Ive got on to motu, who say that this is normal! Google isnt helping me either 
Im using a behringer ecm8000 mic, the ultralite has phantom power so its ok there

Has anyone got a workaround for using REW with this audio interface?

Thanks :R


----------



## JohnM (Apr 11, 2006)

You need WDM drivers for the card for REW (or other Java apps) to be able to access it.


----------



## Thak (Sep 16, 2014)

Hi, I have also MOTU Ultralite MK3 and I don't want to create another thread for my issue.
I use it on MAC OSX with Room EQ Beat 5.01 and with Behringer measurement microphone. 

I cannot pass the calibration I still have some strange results with the notice:

:::The sound card measurement varies by......., that is much higher than it should be, the measurement may not be valid and should not be used to make a calibration file::


I tried to put the volume down, I tried to put the main monitor volume down so I cannot hear in my speakers
when I am touching the mic, but I can see the signal, so it should not be a problem of loopback and monitoring,
but I still have some strange values.. I really don't know how to handle with it.

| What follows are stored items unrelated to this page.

theorem memoryInPlace_of_run {s : State} (h : s.memWait = false) :
    memoryInPlace s.writtenBack = (s.performedMemory, false) := by
  cases he : s.exMem with
  | none =>
    simp [memoryInPlace, State.performedMemory, State.memWbNext, State.dmemNext, State.writtenBack, State.counted, he]
  | some e =>
    have hleft : s.memCyclesLeft = 0 := (State.memWait_of_exMem he).mp h
    simp [memoryInPlace, State.performedMemory, State.memWbNext, State.dmemNext, State.writtenBack, State.counted, he,
      h, hleft]

theorem operandInPlace_performedMemory (s : State) (r : Option Reg) :
    operandInPlace s.performedMemory r = s.operandOrZero r := by
  cases r <;> rfl

/-- Execute in place, with its answer whether the load-use hazard is found. -/
theorem executeInPlace_performedMemory {s : State} (y : Option MicroOp) (h : s.memWait = false) :
    executeInPlace y s.performedMemory = (s.executed, s.loadUse y) := by
  unfold executeInPlace
  simp only [operandInPlace_performedMemory]
  cases hx : s.idEx with
  | none =>
    simp [State.executed, State.performedMemory, State.writtenBack, State.counted, State.fetchAddr, State.redirect,
      State.exMemNext, State.memCyclesLeftNext, State.draws, State.branchTaken, State.loadUse, countIf, hx, h]
  | some i =>
    simp [State.executed, State.performedMemory, State.writtenBack, State.counted, State.fetchAddr, State.redirect,
      State.exMemNext, State.memCyclesLeftNext, State.draws, State.branchTaken, State.loadUse, hx, h]
    refine ⟨rfl, ?_⟩
    cases s.ifId <;> cases y <;> rfl

/-- Decode in place raises its fault, or has ID_EX as in the synchronous reading and answers `branch_stall`. -/
theorem decodeInPlace_executed {s : State} {y : Option MicroOp} (h : s.idRun y = true) :
    decodeInPlace y s.executed =
      match s.malformedInDecode y with
      | some f => .error f
      | none => .ok (s.decoded y, s.branchStall y) := by
  obtain ⟨hw, hl⟩ := State.idRun_eq_true.mp h
  unfold decodeInPlace State.decoded State.idExNext State.branchStall State.malformedInDecode
  cases hf : s.ifId with
  | none =>
    have hf' : s.executed.ifId = none := hf
    cases y <;> simp [hf', hw, hl, countIf] <;> rfl
  | some f =>
    have hf' : s.executed.ifId = some f := hf
    cases y with
    | none => simp [hf', h]
    | some m => simp [hf', h, hw, hl] <;> rfl

/-- Fetch in place, from the `pc` Execute has written. -/
theorem fetchInPlace_decoded {s : State} {y : Option MicroOp} (h : s.ifRun y = true) :
    fetchInPlace (s.decoded y) = { s.decoded y with ifId := s.ifIdNext y, pc := s.pcNext y } := by
  obtain ⟨hpresent, habsent⟩ := State.fetches_of_ifRun h rfl
  unfold fetchInPlace
  cases hw : s.imem.fetch s.fetchAddr with
  | some w =>
    have hw' : (s.decoded y).imem.fetch (s.decoded y).pc = some w := hw
    obtain ⟨hif, hpc⟩ := hpresent w hw
    rw [hw', hif, hpc]
    rfl
  | none =>
    have hw' : (s.decoded y).imem.fetch (s.decoded y).pc = none := hw
    obtain ⟨hif, hpc⟩ := habsent hw
    rw [hw', hif, hpc]
    rfl

/-! ### The whole cycle, as what follows each stage -/

/-- What the cycle in place does with Decode's answer. -/
def afterDecode (halting : Bool) : Except IfId (State × Bool) → Host.Outcome State Fault Refusal
  | .error f => raiseMalformed f.instr f.pc
  | .ok (s, stall) =>
    if stall then .next (classifyInPlace halting .branchStall { s with ifId := none })
    else .next (classifyInPlace halting .running (fetchInPlace s))

/-- What the cycle in place does with Execute's answer. -/
def afterExecute (y : Option MicroOp) (halting : Bool) : State × Bool → Host.Outcome State Fault Refusal
  | (s, hazard) =>
    if hazard then
      .next (classifyInPlace halting .loadStall { s with
        idEx := none
        stats := { s.stats with
          stallCycles := s.stats.stallCycles + 1
          loadStalls := s.stats.loadStalls + 1 } })
    else afterDecode halting (decodeInPlace y s)

/-- What the cycle in place does with Memory's answer. -/
def afterMemory (y : Option MicroOp) (halting : Bool) : State × Bool → Host.Outcome State Fault Refusal
  | (s, waiting) =>
    if waiting then .next (classifyInPlace halting .memWait s) else afterExecute y halting (executeInPlace y s)

theorem cycleInPlace_of_running {s : State} (y : Option MicroOp) (hr : s.runState = .running) :
    cycleInPlace y s = afterMemory y s.halting (memoryInPlace s.writtenBack) := by
  rw [← writebackInPlace_counted]
  unfold cycleInPlace
  split
  · rfl
  · simp_all
  · simp_all

/-- The controller's last word makes the next state of one that agrees with it in all else. -/
theorem classifyInPlace_eq {s t : State} {y : Option MicroOp} {c : CtrlState}
    (ht : t = { s.cycleNext y with runState := s.runState, ctrlState := s.ctrlState })
    (hc : s.halting = false → s.ctrlStateNext y = c) : classifyInPlace s.halting c t = s.cycleNext y := by
  subst ht
  cases hh : s.halting with
  | true => simp [classifyInPlace, State.cycleNext, State.ctrlStateNext, hh]
  | false => simp [classifyInPlace, State.cycleNext, hh, hc hh]

theorem afterMemory_of_wait {s : State} (y : Option MicroOp) (h : s.memWait = true) :
    afterMemory y s.halting (memoryInPlace s.writtenBack) = .next (s.cycleNext y) := by
  rw [memoryInPlace_of_wait h, afterMemory, if_pos rfl]
  congr 1
  refine classifyInPlace_eq ?_ fun hh => by simp [State.ctrlStateNext, hh, h]
  obtain ⟨hex, hid, hif, hpc, hwb, hmem, hleft, hdraws⟩ := State.wait_holds (y := y) h
  simp [State.writtenBack, State.counted, State.cycleNext, State.statsNext_of_memWait h, hex, hid, hif, hpc, hwb, hmem,
    hleft, hdraws, countIf]

theorem afterExecute_of_loadUse {s : State} {y : Option MicroOp} (h : s.loadUse y = true) :
    afterExecute y s.halting (s.executed, true) = .next (s.cycleNext y) := by
  obtain ⟨hid, hif, hw⟩ := State.loadUse_holds h
  have hheld : s.idRun y = false := by simp [State.idRun, h]
  have hb := State.branchStall_of_not_idRun hheld
  have hpc : s.pcNext y = s.fetchAddr := State.pcNext_of_not_ifRun (by simp [State.ifRun, hheld])
  rw [afterExecute, if_pos rfl]
  congr 1
  refine classifyInPlace_eq ?_ fun hh => by simp [State.ctrlStateNext, hh, hw, h]
  simp [State.executed, State.performedMemory, State.writtenBack, State.counted, State.cycleNext, State.statsNext, hid,
    hif, hpc, hb, h, hw, countIf]

theorem afterDecode_of_branchStall {s : State} {y : Option MicroOp} (h : s.branchStall y = true) :
    afterDecode s.halting (.ok (s.decoded y, true)) = .next (s.cycleNext y) := by
  obtain ⟨hw, hl⟩ := State.no_wait_of_branchStall h
  have hif : s.ifRun y = false := by simp [State.ifRun, h]
  rw [afterDecode, if_pos rfl]
  congr 1
  refine classifyInPlace_eq ?_ fun hh => by simp [State.ctrlStateNext, hh, hw, hl, h]
  simp [State.decoded, State.executed, State.performedMemory, State.writtenBack, State.counted, State.cycleNext,
    State.statsNext, State.ifIdNext, State.pcNext_of_not_ifRun hif, hif, h, hw, hl, countIf]

theorem afterDecode_of_ifRun {s : State} {y : Option MicroOp} (hrun : s.idRun y = true)
    (hb : s.branchStall y = false) : afterDecode s.halting (.ok (s.decoded y, false)) = .next (s.cycleNext y) := by
  obtain ⟨hw, hl⟩ := State.idRun_eq_true.mp hrun
  have hif : s.ifRun y = true := by simp [State.ifRun, hrun, hb]
  rw [afterDecode, if_neg Bool.false_ne_true, fetchInPlace_decoded hif]
  congr 1
  refine classifyInPlace_eq ?_ fun hh => by simp [State.ctrlStateNext, hh, hw, hl, hb]
  simp [State.decoded, State.executed, State.performedMemory, State.writtenBack, State.counted, State.cycleNext,
    State.statsNext, hb, hw, hl, countIf]

/-- Settles O56: by the stall that ends the cycle, each stage in place leaves what the synchronous reading gives. -/
theorem inPlaceOrderGivesSameCycle : Obligations.InPlaceOrderGivesSameCycle := by
  unfold Obligations.InPlaceOrderGivesSameCycle
  intro y s
  cases hr : s.runState with
  | halted => simp [cycleInPlace, cycle, hr]
  | faulted => simp [cycleInPlace, cycle, hr]
  | running =>
    rw [cycleInPlace_of_running y hr]
    cases hw : s.memWait with
    | true =>
      rw [afterMemory_of_wait y hw, cycle_of_running hr (by simp [State.malformedInDecode, State.idRun, hw])]
    | false =>
      rw [memoryInPlace_of_run hw, afterMemory, if_neg Bool.false_ne_true, executeInPlace_performedMemory y hw]
      cases hl : s.loadUse y with
      | true =>
        rw [afterExecute_of_loadUse hl, cycle_of_running hr (by simp [State.malformedInDecode, State.idRun, hl])]
      | false =>
        have hrun : s.idRun y = true := State.idRun_eq_true.mpr ⟨hw, hl⟩
        rw [afterExecute, if_neg Bool.false_ne_true, decodeInPlace_executed hrun]
        cases hbad : s.malformedInDecode y with
        | some f => simp [afterDecode, cycle, hr, hbad]
        | none =>
          rw [cycle_of_running hr hbad]
          cases hb : s.branchStall y with
          | true => exact afterDecode_of_branchStall hb
          | false => exact afterDecode_of_ifRun hrun hb

end Sys2Proof.Machine

/-! PROOFS. The path of one instruction through an otherwise empty pipeline, cycle by cycle (41_arithmetic.md,
42_load_store.md, 44_halt.md). -/

namespace Sys2Proof.Machine

/-! ### A cycle with nothing in MEM_WB -/

/-- A running machine with these registers and this data store, so many cycles counted and instructions retired. -/
structure State.Shows (s : State) (x : RegFile) (d : Memory) (cycles retired : Nat) : Prop where
  running : s.runState = .running
  x_eq : s.x = x
  dmem_eq : s.dmem = d
  cycles_eq : s.stats.totalCycles = cycles
  retired_eq : s.stats.instructionsRetired = retired

theorem State.shows_self {s : State} (hr : s.runState = .running) :
    s.Shows s.x s.dmem s.stats.totalCycles s.stats.instructionsRetired :=
  ⟨hr, rfl, rfl, rfl, rfl⟩

/-- With MEM_WB empty a cycle changes of these the data store and the count of cycles alone (R185, R212). -/
theorem State.Shows.cycle {s : State} {x : RegFile} {d : Memory} {c n : Nat} (h : s.Shows x d c n)
    (hm : s.memWb = none) (y : Option MicroOp) : (s.cycleNext y).Shows x s.dmemNext (c + 1) n where
  running := State.cycleNext_running y h.running (by simp [State.halting, hm])
  x_eq := (State.regsAfterWb_none hm).trans h.x_eq
  dmem_eq := rfl
  cycles_eq := congrArg (· + 1) h.cycles_eq
  retired_eq := by simpa [State.statsNext, State.retires, hm, countIf] using h.retired_eq

/-- The first cycle of a run of a running machine. -/
theorem runFor_succ_of_running {k : Nat} {s u : State} (hr : s.runState = .running) (h : runFor (k + 1) s = .next u) :
    runFor k (s.cycleNext s.inDecode) = .next u := by
  obtain ⟨t, hstep, hk⟩ := runFor_succ_next h
  exact step_next_of_running hr hstep ▸ hk
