-- ==== Sys2Proof/Machine/RegNames.lean ====
section
/-! DEFINITION. Sys2Proof/Machine/RegNames.lean: every register's local address and every field's place,
under the names of the register tables: `R.BLOCK_REGISTER` is an address and `F.BLOCK_REGISTER_FIELD` a field.
A lane register takes the lane's sequencer index `n`, an indexed register its index `i`. -/

namespace Sys2Proof.Machine
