-- ==== Sys2Proof/Machine/Words.lean ====
section
/-! DEFINITION. Sys2Proof/Machine/Words.lean: the instruction words of the Ecnak cores (R194 to R199, R205, R206, R208, R210, R215, R218): the four formats, the
opcode, fn and xfn maps, the words that a core takes, and the words of the boot ROM's trap entries (R242). -/

namespace Sys2Proof.Machine

/-! ## Formats (R194) -/

/-- Format A. -/
def wordA (op rd ra rb fn : Nat) : Word :=
  BitVec.ofNat 32 (op * 2 ^ 26 + rd % 16 * 2 ^ 22 + ra % 16 * 2 ^ 18 + rb % 16 * 2 ^ 14 + fn % 2 ^ 6)

/-- Format I. -/
def wordI (op rd ra imm : Nat) : Word := BitVec.ofNat 32 (op * 2 ^ 26 + rd % 16 * 2 ^ 22 + ra % 16 * 2 ^ 18 + imm % 2 ^ 16)

/-- Format X. -/
def wordX (rd ra xfn imm : Nat) : Word := BitVec.ofNat 32 (0x30 * 2 ^ 26 + rd % 16 * 2 ^ 22 + ra % 16 * 2 ^ 18 + xfn * 2 ^ 12 + imm % 2 ^ 12)

/-- Format B. -/
def wordB (op cond off : Nat) : Word := BitVec.ofNat 32 (op * 2 ^ 26 + cond % 16 * 2 ^ 20 + off % 2 ^ 20)

/-- The register that four bits of a word name. -/
def regField (w : Word) (lo : Nat) : Fin 16 := Fin.ofNat 16 (bitsOf w.toNat lo 4)

/-- A field of a word. -/
def field (w : Word) (lo width : Nat) : Nat := bitsOf w.toNat lo width

/-- An instruction under a condition on the word's fields: a reserved field that is not 0, or a value that is not assigned, leaves none. -/
def whenField (ok : Bool) (i : Instr) : Option Instr := if ok then some i else none

/-! ## The maps -/

/-- The ALU group by fn (R197): in CMP rd is reserved. -/
def aluInstr (k : Core) (d a b : Fin 16) (fn : Nat) : Option Instr :=
  if fn = 0x00 then some (.add k d a b) else if fn = 0x01 then some (.sub k d a b) else if fn = 0x02 then some (.and_ k d a b)
  else if fn = 0x03 then some (.or_ k d a b) else if fn = 0x04 then some (.xor_ k d a b) else if fn = 0x05 then some (.shl k d a b)
  else if fn = 0x06 then some (.shr k d a b) else if fn = 0x07 then some (.sar k d a b) else if fn = 0x08 then some (.mul k d a b)
  else if fn = 0x09 then some (.mulh k d a b) else if fn = 0x0A then some (.mulhu k d a b) else if fn = 0x0B then whenField (d == 0) (.cmp k a b)
  else if fn = 0x0C then some (.min k d a b) else if fn = 0x0D then some (.max k d a b) else if fn = 0x0E then some (.adds k d a b)
  else if fn = 0x0F then some (.subs k d a b) else none

/-- A word of format A (R194, R196): bits 13 to 6 are reserved, and of JALR rb and fn too. -/
def formatA (k : Core) (w : Word) : Option Instr :=
  let d := regField w 22
  let a := regField w 18
  if field w 6 8 ≠ 0 then none
  else if field w 26 6 = 0x00 then aluInstr k d a (regField w 14) (field w 0 6)
  else whenField (field w 14 4 == 0 && field w 0 6 == 0) (.jalr k d a)

/-- A control register number that is assigned (R218). -/
def cregNamed (c : Nat) : Bool := decide (c < 23) && c != 14 && c != 15 && c != 20

/-- The loads and stores (R196). -/
def accessInstr (k : Core) (d a : Fin 16) (imm : BitVec 16) (op : Nat) : Option Instr :=
  if op = 0x10 then some (.ldw k d a imm) else if op = 0x11 then some (.ldh k d a imm) else if op = 0x12 then some (.ldhu k d a imm)
  else if op = 0x13 then some (.ldb k d a imm) else if op = 0x14 then some (.ldbu k d a imm) else if op = 0x18 then some (.stw k d a imm)
  else if op = 0x19 then some (.sth k d a imm) else if op = 0x1A then some (.stb k d a imm) else if op = 0x1B then some (.stwc k d a imm)
  else none

/-- The instructions of one profile in format I (R196, R199, R218): the fields that they do not name are reserved. -/
def profileInstr (k : Core) (d a : Fin 16) (imm : BitVec 16) (op : Nat) : Option Instr :=
  let none16 := d == 0 && a == 0 && imm == 0#16
  let c := Fin.ofNat 32 imm.toNat
  match k with
  | .sup =>
    if op = 0x28 then whenField (d == 0 && a == 0) (.svc imm)
    else if op = 0x29 then whenField none16 .eret
    else if op = 0x2A then whenField none16 .wfi
    else if op = 0x38 then whenField (a == 0 && cregNamed imm.toNat) (.movcRead d c)
    else if op = 0x39 then whenField (d == 0 && cregNamed imm.toNat) (.movcWrite c a)
    else none
  | .ls n => if op = 0x2B then whenField none16 (.stop n) else none

/-- A word of format I (R194, R196, R199): bits 17 and 16 are reserved, the upper bits of a shift amount, ra of LUI and rd of CMPI too. -/
def formatI (k : Core) (w : Word) : Option Instr :=
  let d := regField w 22
  let a := regField w 18
  let imm := BitVec.ofNat 16 (field w 0 16)
  let op := field w 26 6
  let amt := Fin.ofNat 32 imm.toNat
  let short := decide (imm.toNat < 32)
  if field w 16 2 ≠ 0 then none
  else if op = 0x04 then some (.addi k d a imm) else if op = 0x05 then some (.andi k d a imm) else if op = 0x06 then some (.ori k d a imm)
  else if op = 0x07 then some (.xori k d a imm) else if op = 0x08 then whenField short (.shli k d a amt) else if op = 0x09 then whenField short (.shri k d a amt)
  else if op = 0x0A then whenField short (.sari k d a amt) else if op = 0x0B then whenField (a == 0) (.lui k d imm)
  else if op = 0x0C then whenField (d == 0) (.cmpi k a imm)
  else if op < 0x20 then accessInstr k d a imm op
  else profileInstr k d a imm op

/-- A word of format B (R194, R196, R198): bits 25 and 24 are reserved, cond 0x8 is not assigned. -/
def formatB (k : Core) (w : Word) : Option Instr :=
  let cond := regField w 20
  let off := BitVec.ofNat 20 (field w 0 20)
  whenField (field w 24 2 == 0 && cond != 8) (if field w 26 6 = 0x20 then .b k cond off else .bl k cond off)

/-- The lane has correlators. -/
def hasCorr (n : Nat) : Bool := decide (n < 8) || decide (16 ≤ n) && decide (n < 32)

/-- Some bits of imm12 are 0, as an instruction that reserves them needs. -/
def imm12Free (imm lo width : Nat) : Bool := bitsOf imm lo width == 0

/-- A word of format X of lane sequencer n (R205, R206, R208, R210, R212, R215). -/
def formatX (n : Fin 48) (w : Word) : Option Instr :=
  let d := regField w 22
  let a := regField w 18
  let i := field w 0 12
  let imm := BitVec.ofNat 12 i
  let fits := decide (8 * bitsOf i 6 2 + bitsOf i 8 4 + 1 ≤ 32)
  let x := field w 12 6
  if x = 0x00 then whenField (imm12Free i 6 5) (.cld n d a imm)
  else if x = 0x01 then whenField (imm12Free i 6 6) (.cst n d a imm)
  else if x = 0x02 then whenField fits (.cupd n d a imm)
  else if x = 0x03 then whenField fits (.cupdu n d a imm)
  else if x = 0x04 then whenField (imm12Free i 1 11 && a == 0) (.cmt n d (bitAt i 0))
  else if x = 0x08 then whenField (hasCorr n && imm12Free i 6 6 && d == 0 && a == 0) (.cstart n imm)
  else if x = 0x09 then whenField (hasCorr n && imm12Free i 7 5) (.csgn n d a imm)
  else if x = 0x0A then whenField (hasCorr n && imm12Free i 8 4) (.hsum n d a imm)
  else if x = 0x10 then some (.wfe n d a imm)
  else if x = 0x18 then whenField (i == 0) (.mpost n d a imm)
  else if x = 0x19 then whenField (i == 0 && (d != a || d == 0)) (.mtake n d a)
  else none

/-- The instruction that a core reads from a word (R194 to R199, R205): none where the word traps with ILLEGAL. -/
def instrOf (k : Core) (w : Word) : Option Instr :=
  let op := field w 26 6
  if op = 0x00 ∨ op = 0x02 then formatA k w
  else if op = 0x20 ∨ op = 0x21 then formatB k w
  else if op = 0x30 then (match k with | .ls n => formatX n w | .sup => none)
  else formatI k w

/-! ## The trap entries of the boot ROM (R242) -/

/-- The first byte of the stub for cause 0 in boot ROM. DESIGN CHOICE: the stubs stand in the order of their causes, at an open place after the entries. -/
def stubBase : Nat := 0x200 + 256 * (Config.romStub % 509)

/-- The words of the stub for cause c. -/
def stubWord (c i : Nat) : Word :=
  if i = 0 then wordI 0x39 0 1 5 else if i = 1 then wordI 0x0B 1 0 0x0100 else if i = 2 then wordI 0x10 1 1 (4 * c) else wordA 0x02 0 1 0 0

/-- The word of the entry for cause c: a branch to its stub. -/
def entryWord (c : Nat) : Word := wordB 0x20 0 ((stubBase + 16 * c - (0x100 + 4 * c)) / 4)

/-- A byte of boot ROM. -/
def romByteAt (a : Nat) : BitVec 8 :=
  let part (w : Word) : BitVec 8 := BitVec.ofNat 8 (w.toNat / 2 ^ (8 * (a % 4)))
  if 0x100 ≤ a ∧ a < 0x140 then part (entryWord ((a - 0x100) / 4))
  else if stubBase ≤ a ∧ a < stubBase + 256 then part (stubWord ((a - stubBase) / 16) ((a - stubBase) / 4 % 4))
  else Config.romByte a

end Sys2Proof.Machine
end

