/-- TOKEN (R419, R425). -/
def execToken (m : Master) (v : Word) (s : State) : Host.Outcome State Fault Refusal := done (s.lifeGo m 5 v)

/-- CFGPROG (R419). -/
def execCfgprog (m : Master) (v : Word) (s : State) : Host.Outcome State Fault Refusal := done (s.lifeGo m 6 v)

/-- LIFE_COMMAND_DONE (R419, R425). -/
def execLifeCommandDone (ok : Bool) (s : State) : Host.Outcome State Fault Refusal := done (if s.domOn 1 then s.lifeDone ok else s)

/-- DBG_HALT (R428). -/
def execDbgHalt (m : Master) (s : State) : Host.Outcome State Fault Refusal := done (s.via R.LIFE_DBG_CTL m fun s => s.lifeWrite m 0x040 1#32)

/-- DBG_HALT_TAKEN (R428): an instruction boundary with LVL not SK. -/
def execDbgHaltTaken (s : State) : Host.Outcome State Fault Refusal :=
  done (if s.is F.LIFE_DBG_STAT_HALT_PEND && s.level != 0 then s.dbgStop else s)

/-- DBG_HALT_TIMEOUT (R428): 10 ms have passed. -/
def execDbgHaltTimeout (s : State) : Host.Outcome State Fault Refusal :=
  done (if s.is F.LIFE_DBG_STAT_HALT_PEND then (s.put F.LIFE_DBG_STAT_HALT_PEND false).put F.LIFE_DBG_STAT_HALT_TO true else s)

/-- DBG_RESUME (R428). -/
def execDbgResume (m : Master) (s : State) : Host.Outcome State Fault Refusal := done (s.via R.LIFE_DBG_CTL m fun s => s.lifeWrite m 0x040 2#32)

/-- DBG_STEP (R428). -/
def execDbgStep (m : Master) (s : State) : Host.Outcome State Fault Refusal := done (s.via R.LIFE_DBG_CTL m fun s => s.lifeWrite m 0x040 4#32)

/-- DBG_DATA_ACCESS (R428): a write of a value, or a read. -/
def execDbgDataAccess (m : Master) (w : Option Word) (s : State) : Host.Outcome State Fault Refusal :=
  done (match w with
    | some v => s.via R.LIFE_DBG_DATA m fun s => s.lifeWrite m 0x04C v
    | none => s.viaRead R.LIFE_DBG_DATA m fun s => s.lifeRead m 0x04C)

end Sys2Proof.Machine
end

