-- ==== Sys2Proof/Machine/Towpath.lean ====
section
/-! DEFINITION. Sys2Proof/Machine/Towpath.lean: the ports of the towpath, packets, enumeration, routing, remote windows and SYNC (R283 to R298, R305, R330).
Port 0 is A, port 1 is B. -/

namespace Sys2Proof.Machine

def State.port (s : State) (p : Nat) : Port := tabGet (fun _ => Port.init) s.tow.ports p
def State.setPort (s : State) (p : Nat) (x : Port) : State :=
  { s with tow := { s.tow with ports := tabPut (fun _ => Port.init) s.tow.ports p x } }
def State.win (s : State) (w : Nat) : Win := tabGet (fun _ => Win.init) s.tow.wins w
def State.setWin (s : State) (w : Nat) (x : Win) : State :=
  { s with tow := { s.tow with wins := tabPut (fun _ => Win.init) s.tow.wins w x } }

/-- PD_TOW is powered. -/
def State.towOn (s : State) : Bool := s.domOn 15

/-- The device is the head. -/
def State.isHead (s : State) : Bool := s.towOn && s.is F.TOW_CTL_HEAD

/-- A device on a ring that is not its head (R297). -/
def State.isMember (s : State) : Bool := s.towOn && !s.is F.TOW_CTL_HEAD && s.is F.TOW_ID_VALID

/-- The port carries packets: up and not under test (R287). One that is switched off goes down with its last remote access (R315, R316). -/
def State.carries (s : State) (p : Nat) : Bool := s.portUp p && !s.is (F.TOW_PORT_CTL_TEST p)

/-- The port receives ordered sets: powered, switched on and not under test (R287, R315). -/
def State.portHears (s : State) (p : Nat) : Bool := s.towOn && s.is (F.CLK_GATE_RUN (1 + p)) && !s.is (F.TOW_PORT_CTL_TEST p)

/-- The name of a port in an index. -/
def otherPort (p : Nat) : Nat := 1 - p

/-- A packet sent (true) or received is counted, with its bytes from K27.7 to the CRC (R386, R394). -/
def State.towCount (s : State) (sent : Bool) (k : TowPkt) : State := (s.tally (.plain 0x15 1)).bwCount (25 + 26 * b2n sent) (13 + k.data.length)

/-- Characters coded at a port's running disparity (R283). -/
def State.coded10 (s : State) (p : Nat) (cs : List TowChar) : State × List (BitVec 10) :=
  let x := codeRun (s.port p).disp cs
  (s.setPort p { s.port p with disp := x.2 }, x.1)

/-- An ordered set out of a port. -/
def State.orderedOut (s : State) (p : Nat) (name : String) (arg : Nat) (cs : List TowChar) : State :=
  let x := s.coded10 p cs
  x.1.emit (.ordered p name arg x.2)

/-- The idle between packets (R283): one stands for as many as the line has time for (log entry 122). -/
def State.idleOut (s : State) (p : Nat) : State := s.orderedOut p "idle" 0 idleChars

/-- The wake out of a port, then idles (R286). -/
def State.wakeOut (s : State) (p : Nat) : State := (s.orderedOut p "wake" 0 (wakeChars (s.fld (F.TOW_PORT_STAT_SPEED p)))).idleOut p

/-- A packet out of a port: a sleeping transmitter wakes first (R286); on a port that is down it is lost. -/
def State.towSend (s : State) (p : Nat) (k : TowPkt) : State :=
  if s.carries p then
    let s := if s.is (F.TOW_PORT_STAT_TX_SLEEP p) then (s.put (F.TOW_PORT_STAT_TX_SLEEP p) false).wakeOut p else s
    let x := s.coded10 p (pktChars k)
    ((x.1.emit (.packet p k x.2)).towCount true k).idleOut p
  else s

It looks like it already measured my room, not just sound card.


----------



## JohnM (Apr 11, 2006)

When you make a calibration measurement the mic is not involved, you make a connection from a soundcard output back to a soundcard input.


----------



## amitb69 (Nov 9, 2013)

I have a similar kind of issue, I'm using macbook pro, motu 828 mkII and i have created a loop with one end in input and the other in the output of motu. Im unable to calibrate in REW, it just take the input and theres no increase in the level even when i increase the volume drastically. 

Some one please help!


----------



## Wayne A. Pflughaupt (Apr 13, 2006)

For starters:

* Make sure you have the soundcard activated in the OS as both a playback and recording device.
* Make sure the sound card has the monitor set for “off” or “computer.”

Regards, 
Wayne


----------



## pingfloid (Jul 30, 2016)

Hi. I am sorry for rescuing this old post, but I have a similar problem calibrating a Motu Ultralite mk3 with REW.

-	I have connected the Right Main Output of the Motu to the Motu Input 1 (the one that I will use with the microphone) 

-	The Motu is activated in Windows 10 as both Playback and recording Device.

-	The Motu has the playback set to off









-	I have tried with both Java and ASIO drivers









-	The REW meters are displaying input at the “Ref In” but not at the “In”









What step am I missing to have the signal at the Input of the REW?

I hope I can solve this basic issue soon. I have borrowed a Class-A NTi MA220 microphone for this weekend and I will have to return it on Monday :smile:

Thank you!


----------



## pingfloid (Jul 30, 2016)

OK, I’ve solved it with the following settings at REW:

Output Device: MOTU Main Out
Input Device: Motu Analog 1-2
Output: Default Output - Both
Input: Default Input - Left

My previous selection for Input was “Device Input –Right” but it didn’t work regardless of whehter I connected the input to the Left or the Right output of the Motu. It only works when selecting “Default Input - Left”
:nerd2:


----------